# var

var(v[, region])

Compute the sample variance of a vector or array `v`, optionally along dimensions in `region`. The algorithm will return an estimator of the generative distribution's variance under the assumption that each entry of `v` is an IID drawn from that generative distribution. This computation is equivalent to calculating `sumabs2(v - mean(v)) / (length(v) - 1)`. Note: Julia does not ignore `NaN` values in the computation. For applications requiring the handling of missing data, the `DataArray` package is recommended.

## Examples

1. Compute sample variance of a vector:

``````julia> v = [1, 2, 3, 4, 5];
julia> var(v)
2.5``````

This example calculates the sample variance of the vector `v`.

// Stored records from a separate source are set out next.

/-- REG_WRITE. -/
def execRegWrite (slow : Option Nat) (s : State) : Out :=
  match s.payload 0x21 with
  | none => .next s
  | some p =>
    if s.dev != .up then .next s
    else match requestBad 16 p with
      | some o => .next (s.answer 0x21 2 (detailWord o))
      | none =>
        let ps := requestPlaces 16 p
        let iface := s.headIface
        if !ps.all (s.mayWrite iface) then .next (s.answer 0x21 5 (detailWord s.lifecycle))
        else if ps.any s.wayWaits then .next s
        else
          let vs := (List.range (numAt p 0 4)).map (fun j => BitVec.ofNat 64 (numAt p (12 + 16 * j) 8))
          let r := s.pokeAll ((ps.zip vs).take (completes slow ps))
          .next (if r.1.length < ps.length then r.2.answer 0x21 1 [] else r.2.answer 0x21 0 (bytesOfWord (maskWhere (fun b => !b) r.1)))

/-! ## Writes of one register -/

/-- REGISTER_WRITE: a Scribe core stores to a management address; an access that the map or its rights forbid does nothing, and one whose way waits is not
yet made. (DEDUCED, log entry 92.) -/
def execRegisterWrite (_ : Fin 16) (addr value : Word) (s : State) : Out :=
  match placeOf addr.toNat with
  | none => .next s
  | some p => if s.dev = .up && supervisorWrites p && !s.wayWaits p then .next (s.poke p value) else .next s

/-- SCR_MC_KEY_WRITE: the management controller writes a word of its key over I3C. -/
def execScrMcKeyWrite (word : Fin 12) (value : Word) (s : State) : Out := if s.dev = .up then .next (s.writeKey word.val value) else .next s

/-- WATCHDOG_KICK: a write of SCR_WDOG_KICK. -/
def execWatchdogKick (core : Fin 16) (value : Word) (s : State) : Out := if s.dev = .up then .next (s.kick core.val value) else .next s

/-- The rim address that a DBGREG offset selects, if it selects one: DBG_ for bits [15:12] at 0, AOI_ at 1 (R475). -/
def dbgAddr (offset : Nat) : Option Nat :=
  if offset % 8 != 0 || offset % 0x1000 + 0x2C9000 = fAoiCmdCode.off && offset / 0x1000 = 1 then none
  else match offset / 0x1000 with
    | 0 => some (0x2CA000 + offset % 0x1000)
    | 1 => some (0x2C9000 + offset % 0x1000)
    | _ => none

/-- DBGREG: the TAP reads a register of DBG_ or AOI_, or writes one while the device is frozen or in reset. -/
def execDbgreg (offset : Fin 65536) (value : Option Word) (s : State) : Out :=
  if !s.tapOn then .next s
  else match dbgAddr offset.val, value with
    | none, _ => .next (s.setTap 0x10 0)
    | some a, none =>
      let r := s.readRim 17 a
      .next { r.2.setTap 0x10 r.1 with lastRead := r.1 }
    | some a, some v => if s.dev = .frozen || s.dev = .inReset then .next ((s.poke (.rim false a) v).setTap 0x10 0) else .next (s.setTap 0x10 0)

end Sys2Proof.Machine
end

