/-- Credit returns, batch tokens and combining grants that reach a core whose well is not being wiped leave the mesh and add to their sending half: units
to its credits, or for a selective half to the first member entry that names the returning half, and a grant its batch, never past the initial ones,
and a token to the counter of its batch (R196, R197, R199, R202). Stale ones are counted and do nothing else (R211). The first four are stated of a
core at which no cp.rput runs, which could take the credits at once. The cap on tokens and grants is the model's reading (log entry 25). -/
def Obligations.CreditsArrive : Prop :=
  (∀ (idx i ep srcEp n : Nat) (p : Packet) (s : State), Fresh s idx p i → p.body = .credit ep srcEp n → (s.core i).well.wiping = false → ep < 64 →
    (∀ r ∈ (s.core i).cp.running, opOf r.op.w ≠ 0xC5) → ∃ t, exec (.creditReturnArrival idx) s = .next t ∧ t.mesh = s.mesh.eraseIdx idx ∧
      let c := s.core i
      (c.duct ep fChDuctusAKind ≠ 2 → (t.core i).tx ep fChTxCredits = min (c.tx ep fChTxCredits + n) (c.duct ep fChDuctusACredits)) ∧
      (c.duct ep fChDuctusAKind = 2 → ∀ m, ((List.range (c.duct ep fChDuctusBMembers + 1)).map (c.duct ep fChDuctusBFirstMember + ·)).find?
          (fun m => decide (c.member m fChMemberX = p.sx) && decide (c.member m fChMemberY = p.sy) && decide (c.member m fChMemberEp = srcEp)) = some m →
        (t.core i).member m fChMemberCredits = min (c.member m fChMemberCredits + n) (c.duct ep fChDuctusACredits))) ∧
  (∀ (idx i ep b : Nat) (p : Packet) (s : State), Fresh s idx p i → p.body = .token ep b → (s.core i).well.wiping = false →
    (s.core i).duct ep fChDuctusBGroupSize = 0 → (∀ r ∈ (s.core i).cp.running, opOf r.op.w ≠ 0xC5) →
    ∃ t, exec (.batchTokenArrival idx) s = .next t ∧ t.mesh = s.mesh.eraseIdx idx ∧
      let x := (s.core i).ch.tokens.look ep tokensReset
      (t.core i).ch.tokens.look ep tokensReset = { x with counters := x.counters.set (b % 8) (x.counters.getD (b % 8) 0 + 1) }) ∧
  (∀ (idx i ep b : Nat) (p : Packet) (s : State), Fresh s idx p i → p.body = .token ep b → (s.core i).well.wiping = false → ep < 64 →
    (∀ r ∈ (s.core i).cp.running, opOf r.op.w ≠ 0xC5) →
    let x := (s.core i).ch.tokens.look ep tokensReset
    let size := (s.core i).duct ep fChDuctusBGroupSize
    x.counters.length = 8 → x.next % 8 = b % 8 → 1 < size → x.counters.getD (b % 8) 0 + 1 = size → x.counters.getD ((b + 1) % 8) 0 < size →
    ∃ t, exec (.batchTokenArrival idx) s = .next t ∧ t.mesh = s.mesh.eraseIdx idx ∧
      (t.core i).ch.tokens.look ep tokensReset = { x with counters := x.counters.set (b % 8) 0, next := x.next + 1 } ∧
      (t.core i).tx ep fChTxCredits =
        min ((s.core i).tx ep fChTxCredits + (s.core i).duct ep fChDuctusBBatch) ((s.core i).duct ep fChDuctusACredits)) ∧
  (∀ (idx i ep : Nat) (p : Packet) (s : State), Fresh s idx p i → p.body = .grant ep → (s.core i).well.wiping = false → ep < 64 →
    (∀ r ∈ (s.core i).cp.running, opOf r.op.w ≠ 0xC5) → ∃ t, exec (.combiningGrantArrival idx) s = .next t ∧ t.mesh = s.mesh.eraseIdx idx ∧
      (t.core i).tx ep fChTxCredits =
        min ((s.core i).tx ep fChTxCredits + (s.core i).duct ep fChDuctusBBatch) ((s.core i).duct ep fChDuctusACredits)) ∧
  (∀ (idx i : Nat) (p : Packet) (c : Instr) (s : State), s.arrived idx = some (p, i) → s.aged p = false → (s.env i).stale p = true →
    (c = .creditReturnArrival idx ∧ (∃ ep srcEp n, p.body = .credit ep srcEp n)) ∨ (c = .batchTokenArrival idx ∧ (∃ ep b, p.body = .token ep b)) ∨
      (c = .combiningGrantArrival idx ∧ ∃ ep, p.body = .grant ep) →
    exec c s = .next ({ s with mesh := s.mesh.eraseIdx idx }.stale i))

/-- A message of the core's region and generation that arrives at an enabled well target within its size lands there word by word, counted (R186, R190,
R210); at a disabled endpoint it is dropped and its core told (R212). In both cases it leaves the mesh. A branch of a multicast tree forwards the
whole message on one output when its buffer has room (R198, R248). -/
def Obligations.MessagesArrive : Prop :=
  (∀ (idx i ep srcEp seq pos off : Nat) (ws : List (Word × Bool)) (p : Packet) (s : State), Fresh s idx p i →
    p.body = .message ep srcEp seq pos off ws → (s.core i).well.wiping = false → ep < 64 →
    ((s.core i).land ep fChLandAEnable = 0 → ∃ t ps, exec (.messageArrival idx) s = .next t ∧ t.mesh = s.mesh.eraseIdx idx ++ ps ∧
      (t.core i).inbound = (s.core i).inbound ++ [⟨4, 1, dropInfo p ep srcEp seq, (s.env i).gen⟩] ∧ (t.core i).well = (s.core i).well) ∧
    ((s.core i).land ep fChLandAEnable ≠ 0 → (s.core i).land ep fChLandATarget = 0 → off + ws.length ≤ (s.core i).land ep fChLandASize →
      (s.core i).land ep fChLandABase + off + ws.length ≤ 2 ^ 19 → ∃ t ps, exec (.messageArrival idx) s = .next t ∧ t.mesh = s.mesh.eraseIdx idx ++ ps ∧
      (t.core i).fld fChLandedCount = ((s.core i).fld fChLandedCount + 1) % 2 ^ fChLandedCount.width ∧
      (∀ n v, ws[n]? = some v → ∀ m, m < 8 → (t.core i).well.mem.byte (8 * ((s.core i).land ep fChLandABase + off + n) + m) = byteOf v.1 m) ∧
      (∀ b, b < 8 * ((s.core i).land ep fChLandABase + off) ∨ 8 * ((s.core i).land ep fChLandABase + off + ws.length) ≤ b →
        (t.core i).well.mem.byte b = (s.core i).well.mem.byte b))) ∧
  (∀ (idx g : Nat) (dir : Fin 5) (p : Packet) (s : State), s.dev = .up → s.mesh[idx]? = some p → p.group = some g → p.atEnd = true → dir.val ∈ p.outs →
    s.branchHolds p.stop (if dir.val = 4 then none else some (stepDir p.stop dir.val)) + p.flits.length ≤ 36 →
    ∃ t q, exec (.multicastBranchAdmit idx dir) s = .next t ∧ q.body = p.body ∧ q.flits = p.flits.map (fun _ => 1) ∧ q.path.head? = some p.stop ∧
      t.mesh = (if p.outs.filter (fun d => d != dir.val) = [] then s.mesh.eraseIdx idx
        else s.mesh.set idx { p with outs := p.outs.filter (fun d => d != dir.val) }) ++ [q])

2. Compute sample variance along a specific dimension of an array:

``````julia> A = [1 2 3; 4 5 6; 7 8 9];
julia> var(A, 1)
6-element Array{Float64,1}:
9.0
9.0
9.0``````

Here, the `var` function calculates the sample variance along the first dimension (`1`) of the array `A`.

3. Compute sample variance along multiple dimensions of an array:
``````julia> B = [1 2 3; 4 5 6; 7 8 9];
julia> var(B, (1, 2))
1-element Array{Float64,1}:
6.666666666666667``````

In this example, the `var` function calculates the sample variance along both dimensions (`1` and `2`) of the array `B`.

Note: Julia does not ignore `NaN` values in the computation. If your data contains `NaN` values and you want to handle missing data, it is recommended to use the `DataArray` package.